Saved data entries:

* * * * * * *

-- ==== Sys2Proof/Machine/Secure.lean ====
section
/-!
DEFINITION. The security core (19): keys, attestation, alarms, update sessions and activation, and the calibration seal
(12).
-/
namespace Sys2Proof.Machine

/-- The security core changed. -/
def State.modSec (s : State) (f : Security → Security) : State := { s with sec := f s.sec }

/-- Device updates are locked (R466). -/
def State.locked (s : State) : Bool := s.on SC_STAT.LOCKED

/-- LOCKED as both windows show it. -/
def State.setLocked (s : State) (b : Bool) : State := (s.flag SC_STAT.LOCKED b).flag CA_STAT.LOCKED b

/-! ## Alarms (R465–R467) -/

/-- The owner keys and the seal private key are zeroised (R466, R467). -/
def State.eraseKeys (s : State) : State :=
  let s := s.modSec (fun c => { c with ownerKey := [], sealKey := [], marker := false })
  s.wrs 0 [(SC_STAT.OWNER, 0), (SC_STAT.SEALKEY, 0), (SC_LMSREM_SEAL.LEFT, 0), (CA_STAT.KEYLOST, 1)]

/-- The trip is entered into the alarm log, over the oldest of 32 entries. -/
def State.logAlarm (s : State) (cls policy : Nat) : State :=
  let e := s.sec.alogNext % 32
  let s := [(SC_ALOG.CLASS, cls), (SC_ALOG.POLICY, policy), (SC_ALOG.LOCKED, b2n (policy == 1)), (SC_ALOG.ERASED, b2n (policy == 2)),
    (SC_ALOG.PWRCNT, s.sec.powerOns), (SC_ALOG.TIME, s.tt)].foldl (fun (s : State) p => s.wr p.1 p.2 0 e) s
  s.modSec (fun c => { c with alogNext := (e + 1) % 32 })

/-- A sensor of class `cls` trips (R465, R466). A trip of a class within 1 ms of its last only counts; without tester time
`again` tells. A clock glitch restarts the oscillator with its fuse trim (R403). -/
def State.alarm (s : State) (cls : Nat) (again : Bool) : State :=
  let soon : Bool := match Tab.find s.sec.lastTrip cls with
    | some t => if s.ttRuns then decide (s.age < t + 3200000) else again
    | none => false
  let s := (s.inc SC_ALMCNT.COUNT).modSec (fun c => { c with lastTrip := Tab.insert c.lastTrip cls s.age })
  if soon then s
  else
    let policy := s.rd SC_STAT.POLICY
    let s := ((s.haltAll 4).forceAllEn).takeFaults [collectorMsg 694 0x54 2]
    let s := (s.event 12 0xFFFF s.tt (toLe 1 cls ++ toLe 1 policy)).logAlarm cls policy
    let s := if policy = 1 then (s.setLocked true).endActivation updateLocked else if policy = 2 then s.eraseKeys else s
    if cls = 2 then (s.setReady 25 1 false).wrs 0 [(CK_OSC.TRIM, CK_OSC.TRIM.reset 0), (CK_OSC.TRIMOK, 0)] else s

/-! ## Provisioning (R462, R463, R468) -/

/-- A key record's content is sound (R463, order 2). -/
def State.recordOk (s : State) (p : Bytes) : Bool :=
  let t := field p 1 1
  let rev := field p 20 1
  field p 0 1 == 1 && zeroAt p 2 2 && dieIdOk p 4 && zeroAt p 21 3 && zeroAt p 177 15
    && (if t = 1 then rev == 0
        else t == 2 && field p 16 4 == 0 && decide (rev < 4) && zeroAt p 24 153
          && (List.range 4).any (fun k => k != rev && !bit (s.rd SC_STAT.REVOKED) k))

/-- The signer class and OWNSEQ that a key record must have (R462): its class, if they are right. -/
def State.recordSigner (s : State) (p : Bytes) : Option Nat :=
  let cls := field p (192 + 3) 1
  if field p 1 1 = 2 then (if cls = 1 ∧ field p (192 + 4) 2 ≠ field p 20 1 then some 1 else none)
  else if s.on SC_STAT.OWNER then (if cls = 2 ∧ field p 16 4 = s.rd SC_OWNSEQ.SEQ then some 2 else none)
  else if cls = 1 ∧ field p 16 4 = 0 then some 1
  else none

/-- The seal key is generated if none is present (R462). -/
def State.makeSealKey (s : State) : State :=
  if s.on SC_STAT.SEALKEY then s
  else
    let (k, s) := s.drawBytes 153
    (s.modSec (fun c => { c with sealKey := k })).wrs 0
      [(SC_STAT.SEALKEY, 1), (SC_LMSREM_SEAL.LEFT, 32768), (CA_STAT.KEYLOST, 0)]

/-- KEY_PROVISION: R462, R463. -/
def keyProvision (v : Verdict) (_c : Consumed) (_id : Nat) (p : Bytes) (s : State) : Act :=
  if s.locked then refuse updateLocked s
  else if ¬ s.recordOk p then refuse badParam s
  else match s.recordSigner p with
    | none => refuse authFail s
    | some cls =>
      match s.verify p 192 3 cls v with
      | some e => refuse e s
      | none =>
        if field p 1 1 = 2 then success [] (s.wr SC_STAT.REVOKED (setBits (s.rd SC_STAT.REVOKED) (field p 20 1) 1 1))
        else
          let s := (s.modSec (fun c => { c with ownerKey := (p.drop 24).take 153 })).wr SC_STAT.OWNER 1
          success [] (s.bump SC_OWNSEQ.SEQ).makeSealKey

/-- ALARM_POLICY: R468. -/
def alarmPolicy (v : Verdict) (c : Consumed) (_id : Nat) (p : Bytes) (s : State) : Act :=
  let pol := par c.d 24 1
  if 2 < pol ∨ field p 1 1 ≠ pol ∨ field p 0 1 ≠ 1 ∨ 2 ≤ field p 2 1 ∨ ¬ zeroAt p 3 1 ∨ ¬ dieIdOk p 4 then refuse badParam s
  else if ¬ s.on SC_STAT.OWNER ∨ field p 16 4 ≠ s.rd SC_OWNSEQ.SEQ then refuse authFail s
  else match s.verify p 20 5 2 v with
    | some e => refuse e s
    | none =>
      let s := (s.wr SC_STAT.POLICY pol).bump SC_OWNSEQ.SEQ
      success [] (if field p 2 1 = 1 then s.setLocked false else s)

* * * * * * *

> _Problem requirements_:
Work through the records line by line and tally those with the word "REVOKED". Report only the total.

> _Answer box_:
2